The magnetron instability in a pulsar's cylindrical electrosphere

Abstract

(abridged) The physics of the pulsar magnetosphere remains poorly constrained by observations. Little is known about their emission mechanism. Large vacuum gaps probably exist, and a non-neutral plasma partially fills the neutron star surroundings to form an electrosphere. We showed that the differentially rotating equatorial disk in the pulsar's electrosphere is diocotron unstable and that it tends to stabilise when relativistic effects are included. However, when approaching the light cylinder, particle inertia becomes significant and the electric drift approximation is violated. In this paper, we study the most general instability, i.e. by including particle inertia effects, as well as relativistic motions. This general non-neutral plasma instability is called the magnetron instability.
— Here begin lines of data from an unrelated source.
/-! `State.setPart` -/

@[simp] theorem State.setPart_on (s : State) (i : Nat) (x : Part) : (s.setPart i x).on = s.on := rfl
@[simp] theorem State.setPart_cur (s : State) (i : Nat) (x : Part) : (s.setPart i x).cur = s.cur := rfl
@[simp] theorem State.setPart_agenda (s : State) (i : Nat) (x : Part) : (s.setPart i x).agenda = s.agenda := rfl
@[simp] theorem State.setPart_turn (s : State) (i : Nat) (x : Part) : (s.setPart i x).turn = s.turn := rfl
@[simp] theorem State.setPart_epoch (s : State) (i : Nat) (x : Part) : (s.setPart i x).epoch = s.epoch := rfl
@[simp] theorem State.setPart_nextId (s : State) (i : Nat) (x : Part) : (s.setPart i x).nextId = s.nextId := rfl
@[simp] theorem State.setPart_free (s : State) (i : Nat) (x : Part) : (s.setPart i x).free = s.free := rfl
@[simp] theorem State.setPart_mem (s : State) (i : Nat) (x : Part) : (s.setPart i x).mem = s.mem := rfl
@[simp] theorem State.setPart_poison (s : State) (i : Nat) (x : Part) : (s.setPart i x).poison = s.poison := rfl
@[simp] theorem State.setPart_softErr (s : State) (i : Nat) (x : Part) : (s.setPart i x).softErr = s.softErr := rfl
@[simp] theorem State.setPart_hardErr (s : State) (i : Nat) (x : Part) : (s.setPart i x).hardErr = s.hardErr := rfl
@[simp] theorem State.setPart_watch (s : State) (i : Nat) (x : Part) : (s.setPart i x).watch = s.watch := rfl
@[simp] theorem State.setPart_cores (s : State) (i : Nat) (x : Part) : (s.setPart i x).cores = s.cores := rfl
@[simp] theorem State.setPart_slices (s : State) (i : Nat) (x : Part) : (s.setPart i x).slices = s.slices := rfl
@[simp] theorem State.setPart_ports (s : State) (i : Nat) (x : Part) : (s.setPart i x).ports = s.ports := rfl
@[simp] theorem State.setPart_otable (s : State) (i : Nat) (x : Part) : (s.setPart i x).otable = s.otable := rfl
@[simp] theorem State.setPart_devnum (s : State) (i : Nat) (x : Part) : (s.setPart i x).devnum = s.devnum := rfl
@[simp] theorem State.setPart_fwctl (s : State) (i : Nat) (x : Part) : (s.setPart i x).fwctl = s.fwctl := rfl
@[simp] theorem State.setPart_fwstat (s : State) (i : Nat) (x : Part) : (s.setPart i x).fwstat = s.fwstat := rfl
@[simp] theorem State.setPart_herr (s : State) (i : Nat) (x : Part) : (s.setPart i x).herr = s.herr := rfl
@[simp] theorem State.setPart_plim (s : State) (i : Nat) (x : Part) : (s.setPart i x).plim = s.plim := rfl
@[simp] theorem State.setPart_temp (s : State) (i : Nat) (x : Part) : (s.setPart i x).temp = s.temp := rfl
@[simp] theorem State.setPart_stopped (s : State) (i : Nat) (x : Part) : (s.setPart i x).stopped = s.stopped := rfl
@[simp] theorem State.setPart_throttle (s : State) (i : Nat) (x : Part) : (s.setPart i x).throttle = s.throttle := rfl
@[simp] theorem State.setPart_islands (s : State) (i : Nat) (x : Part) : (s.setPart i x).islands = s.islands := rfl
@[simp] theorem State.setPart_rails (s : State) (i : Nat) (x : Part) : (s.setPart i x).rails = s.rails := rfl
@[simp] theorem State.setPart_clock (s : State) (i : Nat) (x : Part) : (s.setPart i x).clock = s.clock := rfl
@[simp] theorem State.setPart_store (s : State) (i : Nat) (x : Part) : (s.setPart i x).store = s.store := rfl
@[simp] theorem State.setPart_csel (s : State) (i : Nat) (x : Part) : (s.setPart i x).csel = s.csel := rfl
@[simp] theorem State.setPart_journal (s : State) (i : Nat) (x : Part) : (s.setPart i x).journal = s.journal := rfl
@[simp] theorem State.setPart_image (s : State) (i : Nat) (x : Part) : (s.setPart i x).image = s.image := rfl
@[simp] theorem State.setPart_boots (s : State) (i : Nat) (x : Part) : (s.setPart i x).boots = s.boots := rfl
@[simp] theorem State.setPart_answers (s : State) (i : Nat) (x : Part) : (s.setPart i x).answers = s.answers := rfl
@[simp] theorem State.setPart_hostMem (s : State) (i : Nat) (x : Part) : (s.setPart i x).hostMem = s.hostMem := rfl
@[simp] theorem State.setPart_fwTries (s : State) (i : Nat) (x : Part) : (s.setPart i x).fwTries = s.fwTries := rfl
@[simp] theorem State.setPart_thermalLog (s : State) (i : Nat) (x : Part) : (s.setPart i x).thermalLog = s.thermalLog := rfl
@[simp] theorem State.setPart_surge (s : State) (i : Nat) (x : Part) : (s.setPart i x).surge = s.surge := rfl
@[simp] theorem State.setPart_bulk (s : State) (i : Nat) (x : Part) : (s.setPart i x).bulk = s.bulk := rfl
@[simp] theorem State.setPart_rbuf (s : State) (i : Nat) (x : Part) : (s.setPart i x).rbuf = s.rbuf := rfl
@[simp] theorem State.setPart_held (s : State) (i : Nat) (x : Part) : (s.setPart i x).held = s.held := rfl
@[simp] theorem State.setPart_dbgq (s : State) (i : Nat) (x : Part) : (s.setPart i x).dbgq = s.dbgq := rfl
@[simp] theorem State.setPart_parked (s : State) (i : Nat) (x : Part) : (s.setPart i x).parked = s.parked := rfl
We linearise the coupled relativistic cold-fluid and Maxwell equations. The non-linear eigenvalue problem for the perturbed azimuthal electric field component is solved numerically. The spectrum of the magnetron instability in a non-neutral plasma column confined between two cylindrically conducting walls is computed for several cylindrical configurations. For a pulsar electrosphere, no outer wall exists. In this case, we allow for electromagnetic wave emission propagating to infinity. When the self-field induced by the plasma becomes significant, it can first increase the growth rate of the magnetron instability. However, equilibrium solutions are only possible when the self-electric field, measured by the parameter $s_{\rm e}$ and tending to disrupt the plasma configuration, is bounded to an upper limit, $s_{\rm e,max}$. For $s_{\rm e}$ close to but smaller than this value $s_{\rm e,max}$, the instability becomes weaker or can be suppressed as was the case in the diocotron regime.